Quantification of Mesenchymal Stem Cell (MSC) Delivery to a Target Site Using In Vivo Confocal Microscopy

• Published in: PloS one Vol. 8; no. 10; p. e78145
• Main Authors: Mortensen, Luke J., Levy, Oren, Phillips, Joseph P., Stratton, Tara, Triana, Brian, Ruiz, Juan P., Gu, Fangqi, Karp, Jeffrey M., Lin, Charles P.
• Format: Journal Article
• Language: English
• Published: United States Public Library of Science 29.10.2013; Public Library of Science (PLoS)

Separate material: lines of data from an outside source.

/-- R162, R163: the lanes of an ATOM or ATOM.cas act one after another in the order of the virtual lanes; each replaces the value
at its address by that of the table and receives the value before. -/
def Obligations.LocalAtomic : Prop :=
  ∀ (i : Instr) (f : Long) (s u : State) (cs : Assoc Word), (i = .atom f ∨ i = .atomCas f) → i.WellFormed →
    let w := if f.ty = .i64 then 8 else 4
    LocalReady s u i f (f.ext8.extractLsb' 4 3) w cs →
    let es := accesses u (s.members s.cur) i f cs w
    let run := atomRun w (atomResult (f.ext8.extractLsb' 0 4).toNat f.ty) u.byte (es.map (fun e =>
      (spKey e.k e.a, (srcAt i (u.sl e.k) cs e.l 1).toNat, (srcAt i (u.sl e.k) cs e.l 2).toNat)))
    ∃ t, exec i s = .next t ∧ localDone s u t f (f.ext8.extractLsb' 4 3) ∧ (∀ key, t.byte key = run.2 key) ∧
      (∀ k ∈ s.members s.cur, longFrame i f.vd.toNat (w / 4) (u.sl k) (t.sl k)) ∧
      ∀ n e, es[n]? = some e → ∀ j, j < w / 4 →
        (t.sl e.k).vRd (f.vd.toNat + j) e.l = ⟨BitVec.ofNat 32 (run.1.getD n 0 / 2 ^ (32 * j)), false, false⟩

/-- R164: a slice with a lane whose address is not a multiple of the access traps MISALIGN, and else one with a lane outside the
team's scratchpad traps LOCAL_BOUNDS; LANES names the failing lanes, INFO0 holds the lowest one's address, nothing is written.
R164, R165, R256: an SLD, an SST or a barrier instruction whose address is not aligned traps MISALIGN, and one outside the
team's scratchpad traps LOCAL_BOUNDS, with the address in INFO0, nothing done. R71, R72: the step of a slice whose granules do not
decode, or name a v register that its team has not (check 7), traps ILLEGAL in each slice of its gang, the check code in DETAIL and the first granule in
INFO0 (LANES 1111: the model's reading, log entry 27). R80, R134, R227: a fetch that fails
traps FAR_ERR with DETAIL 1 at the failing address, and a lane instruction whose constant can not be read traps FAR_ERR with DETAIL 2 and the
word's code-space address in INFO1 in each slice with an active lane; FARSTAT has DENIED or FAULT set and stands in INFO0. -/
def Obligations.AddressTraps : Prop :=
  (∀ (i : Instr) (f : Long) (scope : BitVec 3) (w : Nat) (s u : State) (cs : Assoc Word),
    localForm i = some (f, scope, w) → s.members s.cur = [s.cur] → fetched s i [s.cur] cs u → CanTrap u s.cur →
    longReadable i (u.sl s.cur) → clampTrap u s.cur scope = false → (∀ g ∈ u.fars, g.slice ≠ s.cur) →
    (f.xw.getLsbD 1 = true → (u.sl s.cur).fl = 0 ∧ (u.sl s.cur).fs = 0) →
    let at_ (l : Nat) := localAddr i f (u.sl s.cur) cs w l
    let tm := u.tm (u.sl s.cur).team
    let mis := lanes.filter (fun l => activeIn i (u.sl s.cur) l && decide ((at_ l).toNat % w ≠ 0))
    let out := lanes.filter (fun l => activeIn i (u.sl s.cur) l &&
      decide ((at_ l).toNat < tm.spbase ∨ tm.splimit < (at_ l).toNat + w))
    let mask (ls : List Nat) : BitVec 4 := maskOf (fun l => ls.contains l)
    (∀ l more, mis = l :: more → ∃ t, exec i s = .next t ∧ (∀ key, t.byte key = u.byte key) ∧
      trapTaken u t s.cur 0x08 0 (mask mis) (at_ l) 0 (u.sl s.cur).pc) ∧
    (∀ l more, mis = [] → out = l :: more → ∃ t, exec i s = .next t ∧ (∀ key, t.byte key = u.byte key) ∧
      trapTaken u t s.cur 0x07 0 (mask out) (at_ l) 0 (u.sl s.cur).pc)) ∧
  (∀ (i : Instr) (srcs : List Nat) (addr : Slice → Word) (n : Nat) (rel : Bool) (scope : BitVec 3),
    shortAccess i = some (srcs, addr, n, rel, scope) → ∀ s : State, CanTrap s s.cur → (s.sl s.cur).readable srcs →
    clampTrap s s.cur scope = false → (rel = true → (s.sl s.cur).fl = 0 ∧ (s.sl s.cur).fs = 0) → (∀ f ∈ s.fars, f.slice ≠ s.cur) →
    let a := addr (s.sl s.cur)
    let tm := s.tm (s.sl s.cur).team
    (a.toNat % n ≠ 0 → ∃ t, exec i s = .next t ∧ s.changesOnly t [s.cur] ∧
      trapTaken s t s.cur 0x08 0 0xF a 0 (s.sl s.cur).pc) ∧
    (a.toNat % n = 0 → (a.toNat < tm.spbase ∨ tm.splimit < a.toNat + n) → ∃ t, exec i s = .next t ∧
      s.changesOnly t [s.cur] ∧ trapTaken s t s.cur 0x07 0 0xF a 0 (s.sl s.cur).pc)) ∧
  (∀ (s : State) (k : Nat) (rest : List Turn), s.agenda = .issue k :: rest →
    let u := { s with agenda := rest, freeNo := s.freeNo + 1 }
    let ms := (u.members k).filter (fun j => !(u.sl j).midway)
    u.canIssue k = true → allCanTrap u ms →
    (∀ (s1 : State) (g0 g1 g2 : Word) (code : Nat), u.fetchAt k = .ok ((g0, g1, g2), s1) →
      (decode g0 g1 g2 = .error code ∨ code = 7 ∧ ∃ i, decode g0 g1 g2 = .ok i ∧ i.beyond (s1.tm (u.sl k).team).header.regs = true) →
      ∃ t, step s = .next t ∧ ∀ j ∈ ms, trapTaken u t j 0x01 (BitVec.ofNat 8 code) 0xF g0 0 (u.sl j).pc) ∧
    (∀ e : FetchFail, u.fetchAt k = .error e → ∃ t, step s = .next t ∧ ∀ j ∈ ms,
      trapTaken u t j 0x09 1 0xF (t.sl j).farstat 0 e.at_ ∧
      withBit (u.sl j).farstat (t.sl j).farstat (if e.err = .denied then 2 else 3) true) ∧
    ((u.sl k).granule = none → ∀ e tag, u.codeTarget (u.sl k).team (u.sl k).pc = .fail e tag →
      u.fetchAt k = .error ⟨(u.sl k).pc, e, tag⟩)) ∧
  (∀ (i : Instr), isLane i = true → i.WellFormed → ∀ (s : State) (e : FetchFail), s.onTurn →
    let ms := s.members s.cur
    let u := (s.issuedFor ms (figures i).1).charge i ms
    let acting := ms.filter (fun k => decide ((u.sl k).lanesOn (predOf i).1 (predOf i).2 ≠ 0))
    acting ≠ [] → constsOf i ≠ [] → u.fetchConsts (u.constFence ms) (u.sl (ms.headD 0)).team (constsOf i) = .error e →
    allCanTrap u acting → ∃ t, exec i s = .next t ∧ ∀ k ∈ ms,
      (k ∈ acting → trapTaken u t k 0x09 2 0xF (t.sl k).farstat e.at_ (u.sl k).pc ∧
        withBit (u.sl k).farstat (t.sl k).farstat (if e.err = .denied then 2 else 3) true) ∧
      (k ∉ acting → (t.sl k).pc = (u.sl k).pc + 12))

• Subjects: Animals; Automation; Biology; Cell number; Cells, Cultured; Confocal microscopy; Dyes; Engineering; Fluorescence; Health sciences; Hospitals; In vivo methods and tests; Inflammation; Interferon; Interferon-beta - pharmacology; Medical schools; Medicine; Mesenchymal stem cells; Mesenchymal Stromal Cells - cytology; Mesenchymal Stromal Cells - drug effects; Mesenchymal Stromal Cells - physiology; Mesenchyme; Mice; Microscopy; Microscopy, Confocal - methods; Optimization; Protein expression; Proteins; Quantum dots; Rodents; Stains & staining; Stem cell transplantation; Stem cells; Therapy; Tissues; Tumor Necrosis Factor-alpha - pharmacology; Tumor necrosis factor-α; Womens health; γ-Interferon; United States > US; Massachusetts
• ISSN: 1932-6203; 1932-6203
• DOI: 10.1371/journal.pone.0078145

The ability to deliver cells to appropriate target tissues is a prerequisite for successful cell-based therapy. To optimize cell therapy it is therefore necessary to develop a robust method of in vivo cell delivery quantification. Here we examine Mesenchymal Stem Cells (MSCs) labeled with a series of 4 membrane dyes from which we select the optimal dye combination for pair-wise comparisons of delivery to inflamed tissue in the mouse ear using confocal fluorescence imaging. The use of an optimized dye pair for simultaneous tracking of two cell populations in the same animal enables quantification of a test population that is referenced to an internal control population, thereby eliminating intra-subject variations and variations in injected cell numbers. Consistent results were obtained even when the administered cell number varied by more than an order of magnitude, demonstrating an ability to neutralize one of the largest sources of in vivo experimental error and to greatly reduce the number of cells required to evaluate cell delivery. With this method, we are able to show a small but significant increase in the delivery of cytokine pre-treated MSCs (TNF-α & IFN-γ) compared to control MSCs. Our results suggest future directions for screening cell strategies using our in vivo cell delivery assay, which may be useful to develop methods to maximize cell therapeutic potential.